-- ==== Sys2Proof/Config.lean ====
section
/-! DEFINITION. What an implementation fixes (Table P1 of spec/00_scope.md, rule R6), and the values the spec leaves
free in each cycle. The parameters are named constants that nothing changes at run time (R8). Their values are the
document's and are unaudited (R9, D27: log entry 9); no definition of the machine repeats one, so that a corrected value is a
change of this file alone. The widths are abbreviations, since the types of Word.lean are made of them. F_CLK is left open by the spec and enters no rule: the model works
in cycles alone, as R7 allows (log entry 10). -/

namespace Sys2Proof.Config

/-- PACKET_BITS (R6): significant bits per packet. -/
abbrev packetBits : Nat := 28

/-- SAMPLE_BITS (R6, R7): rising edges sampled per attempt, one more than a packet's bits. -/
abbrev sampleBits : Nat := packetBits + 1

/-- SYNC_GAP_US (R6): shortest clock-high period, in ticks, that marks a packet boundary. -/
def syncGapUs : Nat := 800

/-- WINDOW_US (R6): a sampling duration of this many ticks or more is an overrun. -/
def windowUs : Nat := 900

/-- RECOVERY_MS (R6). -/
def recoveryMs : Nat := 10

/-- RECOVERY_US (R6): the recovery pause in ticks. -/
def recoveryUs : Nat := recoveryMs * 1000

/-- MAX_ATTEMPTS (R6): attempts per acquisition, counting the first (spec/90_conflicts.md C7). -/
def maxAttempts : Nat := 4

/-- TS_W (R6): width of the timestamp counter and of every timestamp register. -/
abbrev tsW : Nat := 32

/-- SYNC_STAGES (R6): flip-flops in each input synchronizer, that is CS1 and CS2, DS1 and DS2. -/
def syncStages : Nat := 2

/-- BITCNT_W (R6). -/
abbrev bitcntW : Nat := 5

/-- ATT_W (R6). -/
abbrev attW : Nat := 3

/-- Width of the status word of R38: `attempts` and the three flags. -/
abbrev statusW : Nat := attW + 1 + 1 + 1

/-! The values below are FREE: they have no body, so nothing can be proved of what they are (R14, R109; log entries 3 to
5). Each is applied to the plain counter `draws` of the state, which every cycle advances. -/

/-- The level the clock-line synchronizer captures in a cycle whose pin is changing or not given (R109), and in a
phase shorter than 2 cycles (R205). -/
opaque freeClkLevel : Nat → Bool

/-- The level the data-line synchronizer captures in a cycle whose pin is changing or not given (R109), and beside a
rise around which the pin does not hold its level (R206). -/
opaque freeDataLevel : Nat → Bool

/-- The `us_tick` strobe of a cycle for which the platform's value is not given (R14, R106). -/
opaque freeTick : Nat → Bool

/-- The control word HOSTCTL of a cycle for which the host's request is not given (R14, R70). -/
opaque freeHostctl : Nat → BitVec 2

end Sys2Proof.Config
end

==

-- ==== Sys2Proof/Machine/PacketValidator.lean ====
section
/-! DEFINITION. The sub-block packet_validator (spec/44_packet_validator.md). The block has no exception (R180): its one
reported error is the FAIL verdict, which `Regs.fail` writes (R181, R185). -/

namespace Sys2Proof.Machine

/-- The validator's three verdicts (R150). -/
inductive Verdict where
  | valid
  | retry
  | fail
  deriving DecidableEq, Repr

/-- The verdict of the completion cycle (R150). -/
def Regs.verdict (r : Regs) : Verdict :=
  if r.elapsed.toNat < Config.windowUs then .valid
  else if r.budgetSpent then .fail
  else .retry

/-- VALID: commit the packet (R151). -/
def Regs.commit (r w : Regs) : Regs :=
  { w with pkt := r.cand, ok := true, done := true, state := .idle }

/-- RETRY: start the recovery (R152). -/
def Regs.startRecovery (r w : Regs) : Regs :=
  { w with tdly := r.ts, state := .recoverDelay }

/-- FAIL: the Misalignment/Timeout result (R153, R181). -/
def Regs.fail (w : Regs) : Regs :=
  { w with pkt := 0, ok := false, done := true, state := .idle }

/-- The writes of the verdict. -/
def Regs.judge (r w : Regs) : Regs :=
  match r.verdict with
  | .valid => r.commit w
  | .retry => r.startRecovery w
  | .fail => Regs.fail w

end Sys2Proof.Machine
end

* * *

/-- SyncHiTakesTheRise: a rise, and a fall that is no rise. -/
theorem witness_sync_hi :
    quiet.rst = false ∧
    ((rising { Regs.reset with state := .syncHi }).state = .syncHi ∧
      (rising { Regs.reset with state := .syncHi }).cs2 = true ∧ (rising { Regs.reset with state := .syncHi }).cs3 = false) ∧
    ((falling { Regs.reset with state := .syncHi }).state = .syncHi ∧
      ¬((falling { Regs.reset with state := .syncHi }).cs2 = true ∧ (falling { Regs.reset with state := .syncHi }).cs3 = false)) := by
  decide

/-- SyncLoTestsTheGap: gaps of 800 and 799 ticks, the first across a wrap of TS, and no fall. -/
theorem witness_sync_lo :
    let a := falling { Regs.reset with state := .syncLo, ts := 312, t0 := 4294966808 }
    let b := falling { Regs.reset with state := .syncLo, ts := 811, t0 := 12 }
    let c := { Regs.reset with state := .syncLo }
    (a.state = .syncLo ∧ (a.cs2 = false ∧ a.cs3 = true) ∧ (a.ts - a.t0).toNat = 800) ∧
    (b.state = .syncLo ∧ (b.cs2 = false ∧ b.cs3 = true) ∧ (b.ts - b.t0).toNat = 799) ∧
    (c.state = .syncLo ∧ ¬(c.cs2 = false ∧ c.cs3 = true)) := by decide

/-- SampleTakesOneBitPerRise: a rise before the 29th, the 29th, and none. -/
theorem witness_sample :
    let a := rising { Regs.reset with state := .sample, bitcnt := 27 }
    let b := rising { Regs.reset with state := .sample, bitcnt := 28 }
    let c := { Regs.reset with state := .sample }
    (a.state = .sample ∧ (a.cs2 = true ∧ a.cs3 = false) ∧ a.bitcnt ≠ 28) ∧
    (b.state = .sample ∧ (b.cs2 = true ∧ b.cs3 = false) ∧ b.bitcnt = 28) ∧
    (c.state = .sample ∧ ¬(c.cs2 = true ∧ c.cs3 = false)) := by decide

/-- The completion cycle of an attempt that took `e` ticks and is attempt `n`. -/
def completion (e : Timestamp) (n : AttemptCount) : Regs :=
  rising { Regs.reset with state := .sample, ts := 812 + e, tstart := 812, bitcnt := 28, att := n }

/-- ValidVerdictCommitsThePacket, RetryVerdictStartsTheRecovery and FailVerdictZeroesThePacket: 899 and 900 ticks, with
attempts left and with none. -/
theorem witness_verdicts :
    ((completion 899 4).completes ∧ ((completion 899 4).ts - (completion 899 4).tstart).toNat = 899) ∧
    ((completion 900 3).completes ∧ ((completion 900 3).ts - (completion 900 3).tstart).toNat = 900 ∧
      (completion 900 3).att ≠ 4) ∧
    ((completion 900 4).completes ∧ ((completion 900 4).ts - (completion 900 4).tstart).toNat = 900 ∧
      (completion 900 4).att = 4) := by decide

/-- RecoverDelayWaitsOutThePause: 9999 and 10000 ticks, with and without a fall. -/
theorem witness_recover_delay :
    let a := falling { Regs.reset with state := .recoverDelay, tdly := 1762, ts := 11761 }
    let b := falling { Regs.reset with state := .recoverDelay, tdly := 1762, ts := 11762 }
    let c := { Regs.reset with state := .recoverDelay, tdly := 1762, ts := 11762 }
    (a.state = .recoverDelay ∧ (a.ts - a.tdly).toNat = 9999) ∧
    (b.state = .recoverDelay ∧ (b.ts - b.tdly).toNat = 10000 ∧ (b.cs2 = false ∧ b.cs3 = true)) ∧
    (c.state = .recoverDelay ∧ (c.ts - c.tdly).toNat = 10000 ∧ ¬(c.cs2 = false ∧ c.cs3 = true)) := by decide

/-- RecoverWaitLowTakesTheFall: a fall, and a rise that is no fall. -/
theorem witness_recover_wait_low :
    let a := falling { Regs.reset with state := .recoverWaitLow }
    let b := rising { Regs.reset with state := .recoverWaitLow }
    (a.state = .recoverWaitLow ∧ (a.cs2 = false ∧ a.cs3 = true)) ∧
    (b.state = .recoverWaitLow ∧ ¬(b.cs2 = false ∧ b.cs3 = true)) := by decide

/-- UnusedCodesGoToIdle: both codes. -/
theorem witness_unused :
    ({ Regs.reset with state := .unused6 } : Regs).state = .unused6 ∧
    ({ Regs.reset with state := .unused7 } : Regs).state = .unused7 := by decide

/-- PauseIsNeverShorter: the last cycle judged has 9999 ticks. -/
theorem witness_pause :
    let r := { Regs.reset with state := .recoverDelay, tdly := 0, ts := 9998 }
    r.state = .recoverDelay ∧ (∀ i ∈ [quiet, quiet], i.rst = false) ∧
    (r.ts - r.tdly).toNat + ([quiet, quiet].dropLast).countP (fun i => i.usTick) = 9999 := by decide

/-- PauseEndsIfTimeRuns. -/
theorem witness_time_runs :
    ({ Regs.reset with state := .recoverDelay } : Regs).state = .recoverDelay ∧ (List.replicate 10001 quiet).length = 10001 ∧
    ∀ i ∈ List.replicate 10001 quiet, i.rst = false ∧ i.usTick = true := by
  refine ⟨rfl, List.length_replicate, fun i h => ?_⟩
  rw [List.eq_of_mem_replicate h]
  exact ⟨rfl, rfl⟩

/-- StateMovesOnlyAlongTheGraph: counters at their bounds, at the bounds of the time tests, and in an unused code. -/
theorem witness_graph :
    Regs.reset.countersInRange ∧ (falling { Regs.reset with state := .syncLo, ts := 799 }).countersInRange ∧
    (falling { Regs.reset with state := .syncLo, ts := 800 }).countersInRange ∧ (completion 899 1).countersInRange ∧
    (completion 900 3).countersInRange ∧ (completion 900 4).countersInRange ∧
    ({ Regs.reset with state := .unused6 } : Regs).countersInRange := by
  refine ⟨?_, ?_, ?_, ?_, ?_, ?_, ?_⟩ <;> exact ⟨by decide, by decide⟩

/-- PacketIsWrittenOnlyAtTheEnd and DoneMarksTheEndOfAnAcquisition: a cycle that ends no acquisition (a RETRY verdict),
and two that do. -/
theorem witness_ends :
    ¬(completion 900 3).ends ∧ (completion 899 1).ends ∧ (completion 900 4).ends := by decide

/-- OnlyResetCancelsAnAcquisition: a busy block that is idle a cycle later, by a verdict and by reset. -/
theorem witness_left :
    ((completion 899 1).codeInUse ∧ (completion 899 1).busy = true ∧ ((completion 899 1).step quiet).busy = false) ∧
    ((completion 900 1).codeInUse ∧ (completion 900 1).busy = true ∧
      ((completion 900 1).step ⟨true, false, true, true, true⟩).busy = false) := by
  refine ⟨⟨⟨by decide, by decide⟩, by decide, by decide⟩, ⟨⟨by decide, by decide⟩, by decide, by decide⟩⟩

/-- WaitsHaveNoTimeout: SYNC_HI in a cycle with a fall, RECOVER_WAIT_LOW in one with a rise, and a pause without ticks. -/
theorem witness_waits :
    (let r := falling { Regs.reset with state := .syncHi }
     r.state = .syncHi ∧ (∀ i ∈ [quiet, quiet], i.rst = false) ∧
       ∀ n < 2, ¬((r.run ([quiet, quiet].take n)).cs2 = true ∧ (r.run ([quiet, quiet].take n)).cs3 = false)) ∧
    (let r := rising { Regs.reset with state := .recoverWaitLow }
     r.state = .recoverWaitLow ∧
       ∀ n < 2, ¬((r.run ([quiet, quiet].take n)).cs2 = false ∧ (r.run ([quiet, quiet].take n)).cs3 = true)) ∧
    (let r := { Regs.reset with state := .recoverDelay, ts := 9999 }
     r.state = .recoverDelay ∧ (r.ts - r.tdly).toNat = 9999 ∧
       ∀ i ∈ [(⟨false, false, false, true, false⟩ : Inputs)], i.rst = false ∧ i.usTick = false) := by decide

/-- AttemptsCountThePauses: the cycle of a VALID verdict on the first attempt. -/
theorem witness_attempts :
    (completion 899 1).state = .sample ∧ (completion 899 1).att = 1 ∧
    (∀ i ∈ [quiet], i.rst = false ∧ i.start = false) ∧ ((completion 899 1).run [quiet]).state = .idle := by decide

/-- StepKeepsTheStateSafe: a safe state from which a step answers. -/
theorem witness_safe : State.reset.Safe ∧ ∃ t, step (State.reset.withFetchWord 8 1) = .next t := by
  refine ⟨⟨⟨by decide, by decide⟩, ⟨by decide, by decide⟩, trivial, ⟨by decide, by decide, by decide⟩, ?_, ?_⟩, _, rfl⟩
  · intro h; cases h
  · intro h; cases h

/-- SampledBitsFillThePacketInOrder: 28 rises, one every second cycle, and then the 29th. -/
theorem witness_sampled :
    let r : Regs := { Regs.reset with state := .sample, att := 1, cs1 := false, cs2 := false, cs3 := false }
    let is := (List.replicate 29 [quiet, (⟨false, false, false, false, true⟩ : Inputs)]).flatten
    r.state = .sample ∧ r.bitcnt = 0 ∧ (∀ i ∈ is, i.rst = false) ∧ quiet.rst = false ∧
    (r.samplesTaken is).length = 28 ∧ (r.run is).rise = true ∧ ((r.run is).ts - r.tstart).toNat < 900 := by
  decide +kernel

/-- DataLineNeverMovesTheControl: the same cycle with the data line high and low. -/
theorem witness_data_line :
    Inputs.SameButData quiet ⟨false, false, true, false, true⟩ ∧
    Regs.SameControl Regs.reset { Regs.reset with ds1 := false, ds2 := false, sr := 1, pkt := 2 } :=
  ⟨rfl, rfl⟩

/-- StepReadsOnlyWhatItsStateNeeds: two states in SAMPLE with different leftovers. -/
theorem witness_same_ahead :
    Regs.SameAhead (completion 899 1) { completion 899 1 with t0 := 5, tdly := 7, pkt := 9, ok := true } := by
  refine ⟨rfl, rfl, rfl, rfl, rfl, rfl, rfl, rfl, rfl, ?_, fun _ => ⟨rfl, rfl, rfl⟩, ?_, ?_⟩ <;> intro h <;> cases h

■ **Exercise brief**
Nothing but the lines above from the one containing "(c.state = .sample" through the one containing "((completion 899 4).completes" should appear in the answer, each repeated exactly.

■ **Response to this exercise**
    (c.state = .sample ∧ ¬(c.cs2 = true ∧ c.cs3 = false)) := by decide

/-- The completion cycle of an attempt that took `e` ticks and is attempt `n`. -/
def completion (e : Timestamp) (n : AttemptCount) : Regs :=
  rising { Regs.reset with state := .sample, ts := 812 + e, tstart := 812, bitcnt := 28, att := n }

/-- ValidVerdictCommitsThePacket, RetryVerdictStartsTheRecovery and FailVerdictZeroesThePacket: 899 and 900 ticks, with
attempts left and with none. -/
theorem witness_verdicts :
    ((completion 899 4).completes ∧ ((completion 899 4).ts - (completion 899 4).tstart).toNat = 899) ∧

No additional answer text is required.